I just I think we'll see if those don't want to hear anything else.
Rebecca Grandy:I know in the specialty pharmacy space has been sort of a hot topic for a while now and how you can save money and make money there. Alright Rob, so, thank you for all the insights and the great conversation that we've already had. So now I have some quick rapid-fire questions for you.
Rob Fields:OK.
I'm ready. Yeah.
Rebecca Grandy:Ready. OK.
The biggest buzzword in value-based care that you wish would just go away.
Rob Fields:Well, it’s a phrase, but I think predictive analytics.
Rebecca Grandy:Interesting. OK.
One book or resource that every leader should read.
Rob Fields:I think the book “Drive” by Daniel Pink is a it's a good for leadership in general, but I think it's helpful for behavior change and knowing people a little better.
Rebecca Grandy:Writing that one down. Thank you.
Hardest leadership lesson that you've learned in this space.
Rob Fields:At the risk of repeating myself, but. The moral argument is almost never enough.
Rebecca Grandy:Yeah, unfortunately, right.
Rob Fields:Unfortunately.
Rebecca Grandy:And then what keeps you optimistic?
Rob Fields:I think what keeps me optimistic, maybe ironically, is that Healthcare is kind of a disaster at the moment. And I think a lot of health systems are looking at a, you know, I think cautious if not grim outlook on supply and demand and how they're going to sustain themselves over the next 20 years. And I think that creates a ton of opportunity to think differently than we have in the last 20 years. And in particular, in the areas of value-based care and population health, that's what keeps me optimistic is that there are only a few paths to solve the supply demand mismatch problems and the economic mismatch problems of the industry today. And I think value based care is one of them. And so I'm optimistic that folks will, besides pop health leaders, I'm optimistic that more folks will pay attention because they will have to.

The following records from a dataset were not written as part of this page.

/-- The answers of an instruction are what the listed causes say: no refusal, and a fault for a cause only. -/
def StopsAsListed (i : Instr) (s : State) (a : Result) : Prop :=
  (∀ e : Refusal, a ≠ .refused e) ∧ ∀ f : Fault, a = .fault f ↔ InstrFaults i s f

theorem instrFaults_iff_run {i : Instr} (hcall : ∀ nnn : Addr12, i ≠ .call nnn) (hret : i ≠ .ret) (s : State)
    (f : Fault) :
    InstrFaults i s f ↔ ¬(i.bytesAtI = 0 ∨ s.base + i.bytesAtI ≤ 0x1000) ∧ f = .outOfRange (max s.base 0x1000) := by
  simp only [InstrFaults, hcall, hret, false_and, exists_false, or_false, ← and_assoc]
  exact and_congr_left fun _ => by omega

/-- An instruction that goes on exactly when its run of bytes from I is inside MEM. -/
theorem stopsAsListed_of_checked {i : Instr} {s t : State} {a : Result} {p : Prop} [Decidable p]
    (hcall : ∀ nnn : Addr12, i ≠ .call nnn) (hret : i ≠ .ret)
    (ha : a = if p then .next t else .fault (.outOfRange (max s.base 0x1000)))
    (hp : p ↔ i.bytesAtI = 0 ∨ s.base + i.bytesAtI ≤ 0x1000) : StopsAsListed i s a := by
  subst ha
  simp only [StopsAsListed, instrFaults_iff_run hcall hret, ← hp]
  by_cases h : p <;> simp [h, eq_comm]

/-- An instruction that always goes on. -/
theorem stopsAsListed_of_next {i : Instr} {s t : State} {a : Result} (hcall : ∀ nnn : Addr12, i ≠ .call nnn)
    (hret : i ≠ .ret) (hn : i.bytesAtI = 0) (ha : a = .next t) : StopsAsListed i s a := by
  subst ha
  simp [StopsAsListed, instrFaults_iff_run hcall hret, hn]

theorem call_stopsAsListed (nnn : Addr12) (s : State) : StopsAsListed (.call nnn) s (execCall nnn s) := by
  by_cases hsp : s.sp.val < 16
  · rw [execCall_lt hsp]
    simp [StopsAsListed, InstrFaults, Instr.bytesAtI, hsp.ne]
  · have hfull : s.sp.val = 16 := by omega
    rw [execCall_full hfull]
    simp [StopsAsListed, InstrFaults, Instr.bytesAtI, hfull, eq_comm]

theorem ret_stopsAsListed (s : State) : StopsAsListed .ret s (execRet s) := by
  by_cases hsp : 0 < s.sp.val
  · rw [execRet_pos hsp]
    simp [StopsAsListed, InstrFaults, Instr.bytesAtI, hsp.ne']
  · have hempty : s.sp.val = 0 := by omega
    rw [execRet_empty hempty]
    simp [StopsAsListed, InstrFaults, Instr.bytesAtI, hempty, eq_comm]

theorem executeWith_stopsAsListed (r : Byte) (i : Instr) (s : State) : StopsAsListed i s (executeWith r i s) := by
  cases i with
  | call nnn => exact call_stopsAsListed nnn s
  | ret => exact ret_stopsAsListed s
  | drw x y n => exact stopsAsListed_of_checked nofun nofun (execDrw_eq x y n s) Iff.rfl
  | ldBVx x =>
    exact stopsAsListed_of_checked nofun nofun (execLdBVx_eq x s) (by simp only [Instr.bytesAtI]; omega)
  | ldMemVx x =>
    exact stopsAsListed_of_checked nofun nofun (execLdMemVx_eq x s) (by simp only [Instr.bytesAtI]; omega)
  | ldVxMem x =>
    exact stopsAsListed_of_checked nofun nofun (execLdVxMem_eq x s) (by simp only [Instr.bytesAtI]; omega)
  | ldVxK x =>
    obtain ⟨k, -, h⟩ | ⟨-, h⟩ := execLdVxK_cases x s
    · exact stopsAsListed_of_next nofun nofun rfl h
    · exact stopsAsListed_of_next nofun nofun rfl h
  | _ => exact stopsAsListed_of_next nofun nofun rfl rfl

/-! ### The faults of a cycle -/

/-- The cycle of `s` raises `f`: a running CPU gets no instruction, or one that raises it. The random byte is no part of
it. -/
def CycleFaults (s : State) (f : Fault) : Prop :=
  s.run = .running ∧ (fetchInstr s = .error f ∨ ∃ i, fetchInstr s = .ok i ∧ InstrFaults i s f)

/-- A poll never stops. -/
theorem waitingCycle_next (s : State) : ∃ t, waitingCycle s = .next t := by
  obtain ⟨k, -, h⟩ | ⟨-, h⟩ := waitingCycle_cases s
  · exact ⟨_, h⟩
  · exact ⟨_, h⟩

theorem cycle_fault_iff (r : Byte) (s : State) (f : Fault) : cycle r s = .fault f ↔ CycleFaults s f := by
  cases hrun : s.run with
  | running =>
    simp only [cycle_running hrun, orRaise_fault, (executeWith_stopsAsListed r _ s).2, CycleFaults, hrun, true_and]
  | waitingForKey =>
    obtain ⟨t, ht⟩ := waitingCycle_next s
    simp [cycle_waiting hrun, ht, CycleFaults, hrun]

theorem cycle_ne_refused (r : Byte) (s : State) (e : Refusal) : cycle r s ≠ .refused e := by
  cases hrun : s.run with
  | running =>
    rw [cycle_running hrun]
    cases fetchInstr s with
    | error f => exact nofun
    | ok i => exact (executeWith_stopsAsListed r i s).1 e
  | waitingForKey =>
    obtain ⟨t, ht⟩ := waitingCycle_next s
    rw [cycle_waiting hrun, ht]
    exact nofun

/-- Settles O11: the step gives every instruction the free byte, which only CXKK takes. -/
theorem stepIsCycleWithTheFreeByte : Obligations.StepIsCycleWithTheFreeByte := by
  intro s
  cases hrun : s.run with
  | running => rw [step_running hrun, cycle_running hrun]; simp only [exec_eq_executeWith]
  | waitingForKey => rw [step_waiting hrun, cycle_waiting hrun]

/-! ### The causes, as the spec lists them -/

/-- What keeps a fetch from giving an instruction: the fetch check, or a word that is in no row of the table. -/
theorem fetchInstr_error {s : State} {f : Fault} (h : fetchInstr s = .error f) :
    (∃ a : Nat, f = .outOfRange a ∧ 0xFFF < a ∧ fetchWord s = .error (.outOfRange a)) ∨
      ∃ w : Word, f = .unknownOpcode w ∧ fetchWord s = .ok w ∧ wellFormedWord w = false := by
  by_cases hpc : s.pc.toNat < 0xFFF
  · have hw := fetchWord_inside hpc
    cases hd : decode (s.wordAt s.pc.toNat) with
    | ok i => rw [fetchInstr_of_decode_ok hw hd] at h; cases h
    | error e =>
      obtain rfl := Except.error.inj ((fetchInstr_of_decode_error hw hd).symm.trans h)
      obtain rfl := decode_error hd
      refine .inr ⟨_, rfl, hw, ?_⟩
      exact List.any_eq_false.2 fun r hr hrow => decode_of_row hr hrow hd
  · have hw : fetchWord s = .error (.outOfRange (max s.pc.toNat 0x1000)) := by rw [fetchWord_eq, if_neg hpc]
    obtain rfl := Except.error.inj ((fetchInstr_of_fetchWord_error hw).symm.trans h)
    exact .inl ⟨_, rfl, by omega, hw⟩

And so I think in the midst of crisis, you know the what's that cliche like, never waste a good crisis, or however it goes, I’m sure I’m butchering it. But it it feels a little like that at the moment. So just I think keep focused and keep thinking creatively. Adapt your language, right, because it's all about behavior change. How you're gonna convince people? Listen to what the feedback is and adapt. I think there's a path.
Rebecca Grandy:Yeah, for sure.
Value based care. You know, I truly believe value-based care and team-based care are the future of healthcare. I think the nitty gritty and the nuances of how we do it, there's a lot to be figured out there still.
Rob Fields:A lot to be figured out. There's a ton of opportunity in technology that makes me optimistic too. You know, a lot ways, a lot of ways that we can engage an individual patient into behavior change that doesn't require a, you know, 1000 costly phone calls from staff and new ways to engage. That keeps me optimistic too. I think we have opportunities.
Rebecca Grandy:Well, thank you so much for spending time with us today.
Rob Fields:Yeah. Thanks for having me.
Rebecca Grandy:Yeah, it's good to see you again.
Rob Fields:Likewise, likewise in hope things in North Carolina are going smoothly.